### Exercise aim:
Among the entries that follow, find every line with the word "taskSat" and list it.

Dataset excerpts:

++++++++++++++++++++

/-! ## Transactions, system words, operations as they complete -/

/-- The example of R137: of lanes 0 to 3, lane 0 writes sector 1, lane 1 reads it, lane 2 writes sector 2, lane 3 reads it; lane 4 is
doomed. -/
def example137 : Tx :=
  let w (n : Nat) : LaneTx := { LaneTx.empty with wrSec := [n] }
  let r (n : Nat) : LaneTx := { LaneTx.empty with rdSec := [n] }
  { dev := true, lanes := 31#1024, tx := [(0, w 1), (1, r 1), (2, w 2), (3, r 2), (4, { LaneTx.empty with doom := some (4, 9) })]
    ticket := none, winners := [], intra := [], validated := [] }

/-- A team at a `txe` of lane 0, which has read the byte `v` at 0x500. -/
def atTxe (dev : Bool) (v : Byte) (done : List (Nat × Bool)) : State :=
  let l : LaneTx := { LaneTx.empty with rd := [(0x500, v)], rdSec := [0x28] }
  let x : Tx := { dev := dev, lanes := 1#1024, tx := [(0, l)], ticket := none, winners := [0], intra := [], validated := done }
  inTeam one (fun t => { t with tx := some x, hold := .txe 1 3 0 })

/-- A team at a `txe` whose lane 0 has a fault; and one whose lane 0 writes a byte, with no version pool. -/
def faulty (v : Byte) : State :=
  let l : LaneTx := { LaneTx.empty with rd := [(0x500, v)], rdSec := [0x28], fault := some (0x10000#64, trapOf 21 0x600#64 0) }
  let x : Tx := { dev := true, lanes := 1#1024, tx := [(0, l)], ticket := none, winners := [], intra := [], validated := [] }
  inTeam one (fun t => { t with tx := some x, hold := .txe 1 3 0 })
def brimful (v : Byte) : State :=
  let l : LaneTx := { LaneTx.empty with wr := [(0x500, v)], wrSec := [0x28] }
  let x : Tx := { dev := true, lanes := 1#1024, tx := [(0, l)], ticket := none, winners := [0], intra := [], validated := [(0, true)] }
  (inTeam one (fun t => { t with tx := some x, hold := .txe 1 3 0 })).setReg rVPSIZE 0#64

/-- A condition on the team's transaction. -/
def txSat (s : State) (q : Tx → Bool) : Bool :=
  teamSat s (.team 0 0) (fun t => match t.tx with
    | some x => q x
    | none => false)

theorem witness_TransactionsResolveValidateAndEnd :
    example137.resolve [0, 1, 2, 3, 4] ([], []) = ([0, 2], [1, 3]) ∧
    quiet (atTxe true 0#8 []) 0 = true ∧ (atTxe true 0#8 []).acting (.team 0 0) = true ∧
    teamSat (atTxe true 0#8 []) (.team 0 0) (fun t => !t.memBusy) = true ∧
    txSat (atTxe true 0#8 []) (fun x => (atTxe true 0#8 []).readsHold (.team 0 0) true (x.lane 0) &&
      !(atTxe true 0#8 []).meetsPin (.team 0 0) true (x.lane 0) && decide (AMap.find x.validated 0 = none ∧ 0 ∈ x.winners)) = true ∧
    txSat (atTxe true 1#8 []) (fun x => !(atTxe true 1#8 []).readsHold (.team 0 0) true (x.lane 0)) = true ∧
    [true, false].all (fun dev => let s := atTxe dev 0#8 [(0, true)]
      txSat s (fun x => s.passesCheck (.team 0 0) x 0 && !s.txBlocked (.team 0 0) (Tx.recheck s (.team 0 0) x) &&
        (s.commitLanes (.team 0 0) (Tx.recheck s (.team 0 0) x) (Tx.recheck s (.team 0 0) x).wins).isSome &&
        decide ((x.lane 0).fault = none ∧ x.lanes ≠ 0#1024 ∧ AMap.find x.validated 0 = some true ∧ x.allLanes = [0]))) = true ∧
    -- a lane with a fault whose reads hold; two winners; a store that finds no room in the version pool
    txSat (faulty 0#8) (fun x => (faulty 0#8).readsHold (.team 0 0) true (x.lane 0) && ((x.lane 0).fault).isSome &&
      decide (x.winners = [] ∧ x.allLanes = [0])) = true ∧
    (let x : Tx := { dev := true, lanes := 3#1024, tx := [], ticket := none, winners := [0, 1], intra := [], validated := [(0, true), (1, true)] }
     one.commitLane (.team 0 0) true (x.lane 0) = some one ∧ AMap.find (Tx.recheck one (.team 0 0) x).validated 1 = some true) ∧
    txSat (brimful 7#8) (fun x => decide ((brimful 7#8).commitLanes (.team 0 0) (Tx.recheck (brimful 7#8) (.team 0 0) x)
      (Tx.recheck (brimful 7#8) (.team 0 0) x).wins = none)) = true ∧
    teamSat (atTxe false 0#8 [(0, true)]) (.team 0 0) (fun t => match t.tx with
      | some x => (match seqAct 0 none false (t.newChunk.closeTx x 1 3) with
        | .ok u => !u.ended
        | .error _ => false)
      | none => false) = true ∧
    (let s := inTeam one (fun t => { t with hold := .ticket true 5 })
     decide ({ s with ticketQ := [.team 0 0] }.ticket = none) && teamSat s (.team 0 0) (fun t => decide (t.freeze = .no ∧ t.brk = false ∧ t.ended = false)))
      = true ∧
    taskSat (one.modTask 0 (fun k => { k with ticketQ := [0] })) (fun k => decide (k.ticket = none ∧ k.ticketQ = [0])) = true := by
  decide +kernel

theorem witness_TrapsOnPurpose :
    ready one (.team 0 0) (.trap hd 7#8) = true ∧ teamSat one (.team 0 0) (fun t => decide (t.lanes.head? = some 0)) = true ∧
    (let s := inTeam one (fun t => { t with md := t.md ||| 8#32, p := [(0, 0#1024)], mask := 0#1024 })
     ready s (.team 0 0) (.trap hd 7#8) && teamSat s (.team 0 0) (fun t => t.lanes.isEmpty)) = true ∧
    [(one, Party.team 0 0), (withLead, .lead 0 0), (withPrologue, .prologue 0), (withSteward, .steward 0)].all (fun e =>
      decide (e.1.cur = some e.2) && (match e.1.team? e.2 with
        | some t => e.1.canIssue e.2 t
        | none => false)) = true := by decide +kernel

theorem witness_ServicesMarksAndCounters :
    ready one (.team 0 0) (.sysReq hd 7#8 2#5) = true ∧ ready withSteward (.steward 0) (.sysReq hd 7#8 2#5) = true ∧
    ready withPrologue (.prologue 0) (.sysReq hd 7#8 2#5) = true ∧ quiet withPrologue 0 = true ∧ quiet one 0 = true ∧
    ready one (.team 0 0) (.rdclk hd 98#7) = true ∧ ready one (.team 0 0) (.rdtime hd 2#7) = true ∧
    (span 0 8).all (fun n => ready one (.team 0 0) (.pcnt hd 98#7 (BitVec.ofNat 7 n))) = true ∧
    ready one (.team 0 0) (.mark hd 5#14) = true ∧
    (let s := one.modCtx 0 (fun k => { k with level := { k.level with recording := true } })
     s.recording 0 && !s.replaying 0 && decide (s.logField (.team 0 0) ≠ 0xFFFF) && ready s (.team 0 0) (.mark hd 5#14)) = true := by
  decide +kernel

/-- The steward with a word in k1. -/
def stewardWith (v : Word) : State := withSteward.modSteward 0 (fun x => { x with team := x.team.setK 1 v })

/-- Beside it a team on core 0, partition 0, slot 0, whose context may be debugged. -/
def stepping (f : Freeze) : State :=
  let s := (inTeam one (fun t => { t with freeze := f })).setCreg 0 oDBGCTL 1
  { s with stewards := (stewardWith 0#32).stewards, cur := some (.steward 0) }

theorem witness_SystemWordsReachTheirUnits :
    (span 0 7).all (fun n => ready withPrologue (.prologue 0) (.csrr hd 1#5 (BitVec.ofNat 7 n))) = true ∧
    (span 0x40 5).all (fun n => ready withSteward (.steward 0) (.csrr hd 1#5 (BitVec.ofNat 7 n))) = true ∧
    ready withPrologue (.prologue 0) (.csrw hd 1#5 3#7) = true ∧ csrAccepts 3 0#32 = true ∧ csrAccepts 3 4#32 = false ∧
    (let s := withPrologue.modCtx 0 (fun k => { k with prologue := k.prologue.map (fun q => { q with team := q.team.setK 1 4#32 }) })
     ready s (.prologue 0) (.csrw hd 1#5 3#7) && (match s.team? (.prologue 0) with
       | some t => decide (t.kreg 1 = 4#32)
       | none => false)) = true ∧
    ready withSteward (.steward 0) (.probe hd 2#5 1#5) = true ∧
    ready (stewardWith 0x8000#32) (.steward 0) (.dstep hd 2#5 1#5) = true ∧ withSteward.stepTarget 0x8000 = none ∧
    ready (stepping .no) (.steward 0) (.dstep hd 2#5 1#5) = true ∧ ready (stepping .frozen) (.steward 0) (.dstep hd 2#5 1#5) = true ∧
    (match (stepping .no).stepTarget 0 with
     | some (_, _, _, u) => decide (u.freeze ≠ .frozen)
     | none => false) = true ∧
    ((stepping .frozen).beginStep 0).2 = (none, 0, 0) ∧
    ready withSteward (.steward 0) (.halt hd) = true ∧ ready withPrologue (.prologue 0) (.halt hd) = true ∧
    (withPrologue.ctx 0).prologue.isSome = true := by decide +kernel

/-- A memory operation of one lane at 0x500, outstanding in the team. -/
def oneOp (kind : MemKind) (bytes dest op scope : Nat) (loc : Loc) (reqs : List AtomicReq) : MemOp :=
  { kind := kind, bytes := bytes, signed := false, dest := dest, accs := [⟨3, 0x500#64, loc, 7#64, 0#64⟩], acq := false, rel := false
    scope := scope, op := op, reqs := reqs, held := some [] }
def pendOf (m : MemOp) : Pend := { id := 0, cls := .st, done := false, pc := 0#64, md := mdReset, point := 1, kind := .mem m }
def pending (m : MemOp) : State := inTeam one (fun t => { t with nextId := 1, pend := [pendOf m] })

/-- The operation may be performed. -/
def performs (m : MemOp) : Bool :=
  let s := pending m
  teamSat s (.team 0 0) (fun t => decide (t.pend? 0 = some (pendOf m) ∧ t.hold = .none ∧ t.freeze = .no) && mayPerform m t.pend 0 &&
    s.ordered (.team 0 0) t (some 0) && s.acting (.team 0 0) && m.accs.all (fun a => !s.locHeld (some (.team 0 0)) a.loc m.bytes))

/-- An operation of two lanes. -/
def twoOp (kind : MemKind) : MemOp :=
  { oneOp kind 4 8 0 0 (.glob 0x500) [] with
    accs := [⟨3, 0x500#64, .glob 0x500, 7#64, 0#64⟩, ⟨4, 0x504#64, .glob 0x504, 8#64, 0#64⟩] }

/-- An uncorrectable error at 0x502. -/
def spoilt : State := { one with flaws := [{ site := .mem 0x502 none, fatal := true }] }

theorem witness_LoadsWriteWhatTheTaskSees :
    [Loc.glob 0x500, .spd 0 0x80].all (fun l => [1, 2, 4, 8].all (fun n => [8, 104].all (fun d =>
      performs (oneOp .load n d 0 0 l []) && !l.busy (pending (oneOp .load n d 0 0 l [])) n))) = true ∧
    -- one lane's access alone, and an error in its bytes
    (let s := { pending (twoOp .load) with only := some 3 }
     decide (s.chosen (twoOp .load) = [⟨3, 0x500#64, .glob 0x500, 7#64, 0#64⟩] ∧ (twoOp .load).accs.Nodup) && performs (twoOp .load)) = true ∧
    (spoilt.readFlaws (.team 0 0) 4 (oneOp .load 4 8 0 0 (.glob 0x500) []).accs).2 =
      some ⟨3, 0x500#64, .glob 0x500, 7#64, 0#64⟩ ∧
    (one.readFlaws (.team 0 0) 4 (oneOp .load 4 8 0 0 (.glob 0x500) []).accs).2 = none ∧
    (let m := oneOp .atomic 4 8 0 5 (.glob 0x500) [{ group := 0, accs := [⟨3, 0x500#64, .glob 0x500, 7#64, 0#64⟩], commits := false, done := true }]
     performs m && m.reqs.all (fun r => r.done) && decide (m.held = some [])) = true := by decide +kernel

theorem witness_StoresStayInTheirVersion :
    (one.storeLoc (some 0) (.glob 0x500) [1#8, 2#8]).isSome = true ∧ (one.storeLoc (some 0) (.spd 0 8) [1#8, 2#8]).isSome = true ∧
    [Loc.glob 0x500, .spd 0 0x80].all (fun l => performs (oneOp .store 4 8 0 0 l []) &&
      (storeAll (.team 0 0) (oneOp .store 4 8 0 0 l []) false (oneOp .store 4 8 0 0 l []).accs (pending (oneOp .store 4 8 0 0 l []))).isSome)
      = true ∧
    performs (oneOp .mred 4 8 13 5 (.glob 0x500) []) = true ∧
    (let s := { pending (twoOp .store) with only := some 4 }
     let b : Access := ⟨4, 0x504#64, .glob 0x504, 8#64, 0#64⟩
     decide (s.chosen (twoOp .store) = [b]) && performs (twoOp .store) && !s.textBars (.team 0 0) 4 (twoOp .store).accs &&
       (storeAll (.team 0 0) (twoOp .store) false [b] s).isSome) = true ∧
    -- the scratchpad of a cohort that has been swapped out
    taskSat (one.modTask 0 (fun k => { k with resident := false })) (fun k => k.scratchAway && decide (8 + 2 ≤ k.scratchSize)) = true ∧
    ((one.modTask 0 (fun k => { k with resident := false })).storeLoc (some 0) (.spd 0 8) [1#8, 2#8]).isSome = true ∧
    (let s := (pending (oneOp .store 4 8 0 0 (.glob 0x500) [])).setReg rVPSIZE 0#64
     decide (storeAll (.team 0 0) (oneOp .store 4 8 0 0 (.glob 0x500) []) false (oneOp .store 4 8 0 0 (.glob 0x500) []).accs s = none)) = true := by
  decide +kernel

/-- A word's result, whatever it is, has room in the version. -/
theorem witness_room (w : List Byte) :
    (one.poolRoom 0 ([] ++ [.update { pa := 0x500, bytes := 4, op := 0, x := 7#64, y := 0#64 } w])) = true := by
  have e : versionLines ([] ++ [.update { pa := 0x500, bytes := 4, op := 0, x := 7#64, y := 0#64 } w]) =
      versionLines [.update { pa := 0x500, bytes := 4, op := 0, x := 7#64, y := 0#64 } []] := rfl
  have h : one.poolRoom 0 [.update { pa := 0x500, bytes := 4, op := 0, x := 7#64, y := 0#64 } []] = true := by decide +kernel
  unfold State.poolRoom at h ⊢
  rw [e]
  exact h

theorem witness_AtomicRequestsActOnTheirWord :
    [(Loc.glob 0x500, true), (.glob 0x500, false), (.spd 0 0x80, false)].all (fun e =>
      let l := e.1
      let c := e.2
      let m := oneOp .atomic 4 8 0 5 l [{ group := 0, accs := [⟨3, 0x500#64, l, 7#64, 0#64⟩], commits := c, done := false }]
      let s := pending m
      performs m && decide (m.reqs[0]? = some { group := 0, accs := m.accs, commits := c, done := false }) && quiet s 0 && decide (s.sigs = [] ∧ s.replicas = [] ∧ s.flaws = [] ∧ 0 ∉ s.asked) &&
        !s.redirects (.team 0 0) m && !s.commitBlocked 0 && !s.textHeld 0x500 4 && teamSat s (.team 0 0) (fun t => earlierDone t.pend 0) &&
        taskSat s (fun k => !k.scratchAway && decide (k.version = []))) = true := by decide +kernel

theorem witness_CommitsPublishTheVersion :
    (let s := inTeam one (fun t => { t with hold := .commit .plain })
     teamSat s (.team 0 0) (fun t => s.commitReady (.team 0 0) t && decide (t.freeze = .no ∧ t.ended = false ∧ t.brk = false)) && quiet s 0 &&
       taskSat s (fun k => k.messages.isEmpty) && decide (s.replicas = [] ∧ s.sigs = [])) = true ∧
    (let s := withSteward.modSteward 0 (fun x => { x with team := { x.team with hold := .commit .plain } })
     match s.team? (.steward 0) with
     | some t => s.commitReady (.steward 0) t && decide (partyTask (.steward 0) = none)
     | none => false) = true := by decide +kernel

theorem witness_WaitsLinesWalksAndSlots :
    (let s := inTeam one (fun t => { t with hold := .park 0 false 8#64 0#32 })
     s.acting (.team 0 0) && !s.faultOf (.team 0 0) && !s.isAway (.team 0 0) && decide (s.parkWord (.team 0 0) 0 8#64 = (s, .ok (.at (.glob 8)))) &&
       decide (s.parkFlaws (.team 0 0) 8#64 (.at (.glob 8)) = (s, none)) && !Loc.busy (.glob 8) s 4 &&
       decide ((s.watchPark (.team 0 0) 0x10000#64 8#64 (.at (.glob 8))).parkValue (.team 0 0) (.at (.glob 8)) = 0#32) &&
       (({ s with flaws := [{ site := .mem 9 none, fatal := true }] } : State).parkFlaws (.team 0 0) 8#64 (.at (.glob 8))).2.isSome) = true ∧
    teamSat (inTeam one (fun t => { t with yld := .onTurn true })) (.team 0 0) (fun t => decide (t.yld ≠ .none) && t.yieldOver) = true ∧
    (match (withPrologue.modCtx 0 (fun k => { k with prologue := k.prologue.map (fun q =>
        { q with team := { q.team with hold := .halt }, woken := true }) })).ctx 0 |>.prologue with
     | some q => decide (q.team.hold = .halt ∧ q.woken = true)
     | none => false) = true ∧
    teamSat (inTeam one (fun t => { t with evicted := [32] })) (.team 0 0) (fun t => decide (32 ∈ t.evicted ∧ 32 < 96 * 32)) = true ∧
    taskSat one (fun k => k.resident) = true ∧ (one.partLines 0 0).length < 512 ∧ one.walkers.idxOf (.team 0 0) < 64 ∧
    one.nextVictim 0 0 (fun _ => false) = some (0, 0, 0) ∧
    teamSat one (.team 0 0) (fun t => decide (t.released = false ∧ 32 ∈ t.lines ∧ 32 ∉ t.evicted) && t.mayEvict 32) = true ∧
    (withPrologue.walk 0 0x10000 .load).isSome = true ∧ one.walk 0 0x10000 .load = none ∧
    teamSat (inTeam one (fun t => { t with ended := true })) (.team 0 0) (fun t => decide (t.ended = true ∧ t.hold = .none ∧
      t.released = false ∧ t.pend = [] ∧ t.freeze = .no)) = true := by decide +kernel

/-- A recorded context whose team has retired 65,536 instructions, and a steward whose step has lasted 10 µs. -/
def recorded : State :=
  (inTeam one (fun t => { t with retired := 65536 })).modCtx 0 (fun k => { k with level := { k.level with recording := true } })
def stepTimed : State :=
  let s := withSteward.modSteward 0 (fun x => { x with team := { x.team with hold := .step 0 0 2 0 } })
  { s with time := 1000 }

++++++++++++++++++++

### Response to the exercise:
    taskSat (one.modTask 0 (fun k => { k with ticketQ := [0] })) (fun k => decide (k.ticket = none ∧ k.ticketQ = [0])) = true := by
    taskSat (one.modTask 0 (fun k => { k with resident := false })) (fun k => k.scratchAway && decide (8 + 2 ≤ k.scratchSize)) = true ∧
        taskSat s (fun k => !k.scratchAway && decide (k.version = []))) = true := by decide +kernel
       taskSat s (fun k => k.messages.isEmpty) && decide (s.replicas = [] ∧ s.sigs = [])) = true ∧
    taskSat one (fun k => k.resident) = true ∧ (one.partLines 0 0).length < 512 ∧ one.walkers.idxOf (.team 0 0) < 64 ∧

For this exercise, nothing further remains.